Supplementary Materials
FIGURE S1 The DNA fusion plot of NGS obtained from the initial ependymoma with DNA gene panel, analysis by Arriba tool. C11orf95: previous gene name of ZFTA
FIGURE S2 The DNA fusion plot of NGS, obtained from the recurrent ependymoma with DNA gene panel, analysis by the Arriba tool.

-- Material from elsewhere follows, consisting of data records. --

/-- R20, R224: what a 32-bit read of each register returns while no command is pending, and 0 at the reserved offsets and the
frame-window tail (R38). -/
def Obligations.RegisterReadsReturnTheirValues : Prop :=
  ∀ s : State, s.pend = none →
    ReadsAs s 0x000 0x46435331 ∧ ReadsAs s 0x004 0 ∧ ReadsAs s 0x008 (statusWord s) ∧ ReadsAs s 0x00C 0 ∧
    ReadsAs s 0x010 s.eng.acc ∧ ReadsAs s 0x014 (fin s.eng.acc) ∧ ReadsAs s 0x018 s.eng.cnt ∧
    ReadsAs s 0x01C s.calcReg ∧ ReadsAs s 0x020 s.rxfcs ∧ ReadsAs s 0x024 (s.plen.setWidth 32) ∧ ReadsAs s 0x028 0x023E0001 ∧
    (∀ off : Offset, off.toNat % 4 = 0 →
      (0x02C ≤ off.toNat ∧ off.toNat < 0x400) ∨ (0x640 ≤ off.toNat ∧ off.toNat < 0x1000) → ReadsAs s off 0)

/-- R24, R28: the fields of the `STATUS` word and their bits, `RESULT` by the numbers of its eight codes; bits 31:12 read 0. -/
def Obligations.StatusWordFields : Prop :=
  ∀ s : State,
    (statusWord s).getLsbD 0 = s.busy ∧ (statusWord s).getLsbD 1 = s.eng.term ∧ (statusWord s).getLsbD 2 = s.short ∧
    (statusWord s).getLsbD 3 = s.long ∧
    ((statusWord s).extractLsb' 4 4 = match s.result with
      | .none => 0
      | .okAssoc => 1
      | .okProbe => 2
      | .okRts => 3
      | .okData => 4
      | .errType => 5
      | .errFcs => 6
      | .empty => 7) ∧
    (statusWord s).getLsbD 8 = s.errCmd ∧ (statusWord s).getLsbD 9 = s.errRange ∧
    (statusWord s).getLsbD 10 = s.errBusy ∧ (statusWord s).getLsbD 11 = s.errBus ∧
    (statusWord s).extractLsb' 12 20 = 0

/-! ### Memory, the bus and errors (20_memory.md, 30_encoding.md R96, 60_exceptions.md) -/

/-- R64: the legal accesses. -/
def Obligations.LegalAccesses : Prop :=
  ∀ a : Access,
    a.legal = true ↔
      (0x400 ≤ a.offset.toNat ∧ a.offset.toNat ≤ 0x7FF ∧
        (a.size = 1 ∨ (a.size = 2 ∧ a.offset.toNat % 2 = 0) ∨ (a.size = 4 ∧ a.offset.toNat % 4 = 0))) ∨
      ((a.offset.toNat ≤ 0x3FF ∨ 0x800 ≤ a.offset.toNat) ∧ a.size = 4 ∧ a.offset.toNat % 4 = 0)

/-- R65, R245: an illegal access, read or write, at any time, is not performed: a read returns 0, the bus answers with an error,
`ERR_BUS` is set. -/
def Obligations.IllegalAccessesAreNotPerformed : Prop :=
  ∀ (a : Access) (s : State), a.legal = false →
    (a.op = .read → busAccess a s = { s with errBus := true, resp := some ⟨some 0, true⟩ }) ∧
    (∀ v, a.op = .write v → busAccess a s = { s with errBus := true, resp := some ⟨none, true⟩ })

/-- R62, R66: a legal frame-window write while no command is pending stores the data's bytes, lowest first, at the offsets it
covers inside the buffer, and changes nothing else. -/
def Obligations.FrameWindowWriteStoresItsBytes : Prop :=
  ∀ (s : State) (off : Offset) (n : Nat) (v : Word), s.pend = none → 0x400 ≤ off.toNat → off.toNat < 0x800 →
    Access.legal ⟨off, n, .write v⟩ = true →
    ∃ m : Memory, busAccess ⟨off, n, .write v⟩ s = { s with buf := m, resp := some ⟨none, false⟩ } ∧
      (∀ k < n, off.toNat - 0x400 + k < 574 → m.read (off.toNat - 0x400 + k) = v.extractLsb' (8 * k) 8) ∧
      (∀ a, a < off.toNat - 0x400 ∨ off.toNat - 0x400 + n ≤ a ∨ 574 ≤ a → m.read a = s.buf.read a)

/-- R62, R66: a legal frame-window read while no command is pending returns the bytes at the offsets it covers, lowest first,
those beyond the buffer as zero (the data bits above the size are zero: log 3), and changes no state of the block. -/
def Obligations.FrameWindowReadReturnsItsBytes : Prop :=
  ∀ (s : State) (off : Offset) (n : Nat), s.pend = none → 0x400 ≤ off.toNat → off.toNat < 0x800 →
    Access.legal ⟨off, n, .read⟩ = true →
    ∃ v : Word,
      busAccess ⟨off, n, .read⟩ s = { s with resp := some ⟨some v, false⟩, draws := s.draws + 1 } ∧
      (∀ k < n, v.extractLsb' (8 * k) 8
        = if off.toNat - 0x400 + k < 574 then s.buf.read (off.toNat - 0x400 + k) else 0) ∧
      (∀ i, 8 * n ≤ i → v.getLsbD i = false)

/-- R68: a legal read changes no state of the block, at any time: only the model's own response and count of draws. -/
def Obligations.ReadsChangeNoState : Prop :=
  ∀ (s : State) (off : Offset) (n : Nat), Access.legal ⟨off, n, .read⟩ = true →
    { busAccess ⟨off, n, .read⟩ s with resp := s.resp, draws := s.draws } = s

/-- R38, R39: legal writes to read-only registers, to reserved offsets, to the frame-window tail while no command is pending,
and to the reserved bits of `CTRL` and `STATUS`, are ignored without error. -/
def Obligations.ReadOnlyAndReservedIgnoreWrites : Prop :=
  (∀ (s : State) (v : Word), ∀ off ∈ [0x000#12, 0x010#12, 0x014#12, 0x018#12, 0x01C#12, 0x020#12, 0x024#12, 0x028#12],
    busAccess ⟨off, 4, .write v⟩ s = { s with resp := some ⟨none, false⟩ }) ∧
  (∀ (s : State) (v : Word) (off : Offset), off.toNat % 4 = 0 →
    (0x02C ≤ off.toNat ∧ off.toNat < 0x400) ∨ 0x800 ≤ off.toNat →
    busAccess ⟨off, 4, .write v⟩ s = { s with resp := some ⟨none, false⟩ }) ∧
  (∀ (s : State) (v : Word) (off : Offset) (n : Nat), s.pend = none → 0x63E ≤ off.toNat → off.toNat < 0x800 →
    Access.legal ⟨off, n, .write v⟩ = true →
    busAccess ⟨off, n, .write v⟩ s = { s with resp := some ⟨none, false⟩ }) ∧
  (∀ (s : State) (v : Word), v.getLsbD 0 = false →
    busAccess (ctrlWrite v) s = { s with resp := some ⟨none, false⟩ }) ∧
  (∀ (s : State) (v : Word), v.extractLsb' 8 4 = 0 →
    busAccess (statusWrite v) s = { s with resp := some ⟨none, false⟩ })

/-- R96: the issue of a command word, exactly one outcome; an access of an illegal size issues nothing; the engine's step that
performs the accepted command clears `BUSY`. -/
def Obligations.IssueHasOneOutcome : Prop :=
  (∀ (s : State) (w : Word), s.busy = true →
    { busAccess (cmdWrite w) s with resp := s.resp } = { s with errBusy := true }) ∧
  (∀ (s : State) (w : Word), s.busy = false →
    (∀ e, decode w = .error e →
      { busAccess (cmdWrite w) s with resp := s.resp } = { s with errCmd := true }) ∧
    (∀ i, decode w = .ok i →
      (w.extractLsb' 0 8 = 0x03#8 ∧ 574 < (w.extractLsb' 8 10).toNat + (w.extractLsb' 18 10).toNat →
        { busAccess (cmdWrite w) s with resp := s.resp } = { s with errRange := true }) ∧
      (¬ (w.extractLsb' 0 8 = 0x03#8 ∧ 574 < (w.extractLsb' 8 10).toNat + (w.extractLsb' 18 10).toNat) →
        { busAccess (cmdWrite w) s with resp := s.resp } = { s with pend := some w } ∧
        ∃ t, engineTurn { s with pend := some w } = exec i { s with pend := some w } ∧
          exec i { s with pend := some w } = .next t ∧ t.busy = false))) ∧
  (∀ (s : State) (w : Word) (n : Nat), n ≠ 4 →
    busAccess ⟨0x00C, n, .write w⟩ s = { s with errBus := true, resp := some ⟨none, true⟩ })

/-- R243: a `CK.SPAN` word beyond the buffer written while no command is pending sets `ERR_RANGE` and nothing else; no other
command has a range check. -/
def Obligations.OnlySpanHasARangeCheck : Prop :=
  (∀ (s : State) (start len : BitVec 10), s.pend = none → 574 < start.toNat + len.toNat →
    { busAccess (cmdWrite (encode (.ckSpan start len))) s with resp := s.resp } = { s with errRange := true }) ∧
  (∀ (s : State) (i : Instr), s.pend = none → (∀ start len, i ≠ .ckSpan start len) →
    { busAccess (cmdWrite (encode i)) s with resp := s.resp } = { s with pend := some (encode i) })

/-- R249: an access raises at most one error, the first that applies of `ERR_BUS`, `ERR_BUSY`, `ERR_CMD`, `ERR_RANGE`, and has
no other effect; an access that raises none sets no error bit; a completing command raises none. R29, R251: a step that clears an
error bit is a `STATUS` write with a 1 in its position or a soft reset. The model's choices: a write to the frame-window tail while
a command is pending is one that raises `ERR_BUSY` (log 20); a legal access, one that raises an error too, is answered without a
bus error (log 14). -/
def Obligations.OneErrorInPriorityOrder : Prop :=
  (∀ (s : State) (a : Access) (e : ErrorBit), firstError s a = some e →
    { busAccess a s with resp := s.resp } = s.raise e) ∧
  (∀ (s : State) (a : Access), firstError s a = none →
    ∀ e : ErrorBit, (busAccess a s).error e = true → s.error e = true) ∧
  (∀ (i : Instr) (s t : State), i.wf = true → exec i s = .next t → ∀ e : ErrorBit, t.error e = s.error e) ∧
  (∀ (s t : State) (e : ErrorBit), step s = .next t → s.error e = true → t.error e = false →
    ∃ v rest, (s.agenda = .host (statusWrite v) :: rest ∧ v.getLsbD e.bit = true) ∨
      (s.agenda = .host (ctrlWrite v) :: rest ∧ v.getLsbD 0 = true)) ∧
  (∀ (s : State) (a : Access), a.legal = true → ∃ d, (busAccess a s).resp = some ⟨d, false⟩)

/-- R252: a set error bit blocks nothing: two states that differ only in their error bits (and the last response) step to
states that differ only so. -/
def Obligations.ErrorsBlockNothing : Prop :=
  ∀ s s' t : State, s.lessErrors = s'.lessErrors → step s = .next t →
    ∃ t', step s' = .next t' ∧ t.lessErrors = t'.lessErrors

/-! ### Reset and hazards (70_reset_and_hazards.md) -/

/-- R270: every register and `STATUS` field after power-on reset; no command is pending, and any legal access may come first: it
is performed (a read changes nothing, a write has its effect) and refused neither as illegal nor as made while busy. -/
def Obligations.PowerOnResetValues : Prop :=
  regValue State.reset .id = 0x46435331 ∧ regValue State.reset .param = 0x023E0001 ∧
  regValue State.reset .ctrl = 0 ∧ regValue State.reset .cmd = 0 ∧
  regValue State.reset .status = 0x00000000 ∧ regValue State.reset .acc = 0 ∧ regValue State.reset .cnt = 0 ∧
  regValue State.reset .digest = 0 ∧ regValue State.reset .calcReg = 0 ∧ regValue State.reset .rxfcs = 0 ∧
  regValue State.reset .plen = 0 ∧
  State.reset.busy = false ∧ State.reset.pend = none ∧ State.reset.eng = ⟨0, false, 0⟩ ∧
  State.reset.short = false ∧ State.reset.long = false ∧ State.reset.result = .none ∧
  (∀ e : ErrorBit, State.reset.error e = false) ∧
  (∀ a : Access, a.legal = true →
    { busAccess a State.reset with resp := none, draws := 0 }
      = (match a.op with
        | .read => State.reset
        | .write v => { performWrite State.reset a.size v (targetAt a.offset) with resp := none, draws := 0 }) ∧
    (busAccess a State.reset).errBus = false ∧ (busAccess a State.reset).errBusy = false)

/-- R271, as log 4 models it: no buffer byte is written at reset, and a byte nothing has written reads as the free value of its
offset, whatever that is. -/
def Obligations.UnwrittenBytesAreUnconstrained : Prop :=
  (∀ a, State.reset.buf.written a = none) ∧
  (∀ (m : Memory) (a : Nat), m.written a = none → m.read a = Config.powerOnByte a)

/-- R272, R222: writing 1 to `CTRL.SRST` puts every register and `STATUS` field at its power-on value and discards a pending
command; with none pending the frame buffer is unchanged. The model's choice (log 19): the turns to come are kept and the write is
answered like any other legal write. -/
def Obligations.SoftResetRestoresPowerOnValues : Prop :=
  ∀ (s : State) (v : Word), v.getLsbD 0 = true →
    (∀ r : Reg, regValue (busAccess (ctrlWrite v) s) r = regValue State.reset r) ∧
    (busAccess (ctrlWrite v) s).pend = none ∧
    (busAccess (ctrlWrite v) s).resp = some ⟨none, false⟩ ∧
    (busAccess (ctrlWrite v) s).agenda = s.agenda ∧
    (s.pend = none → (busAccess (ctrlWrite v) s).buf = s.buf)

C11orf95: previous gene name of ZFTA
FIGURE S3 Copy number analysis with Illumina Epic 850K array chip revealed no significant copy number aberration, which was obtained by the online CNS tumor methylation classifier (https://www.molecularneuropathology.org). Therefore, no MYCN amplification was present
Data Availability Statement
The datasets used and/or analyzed during the current study are available from the corresponding author on reasonable request.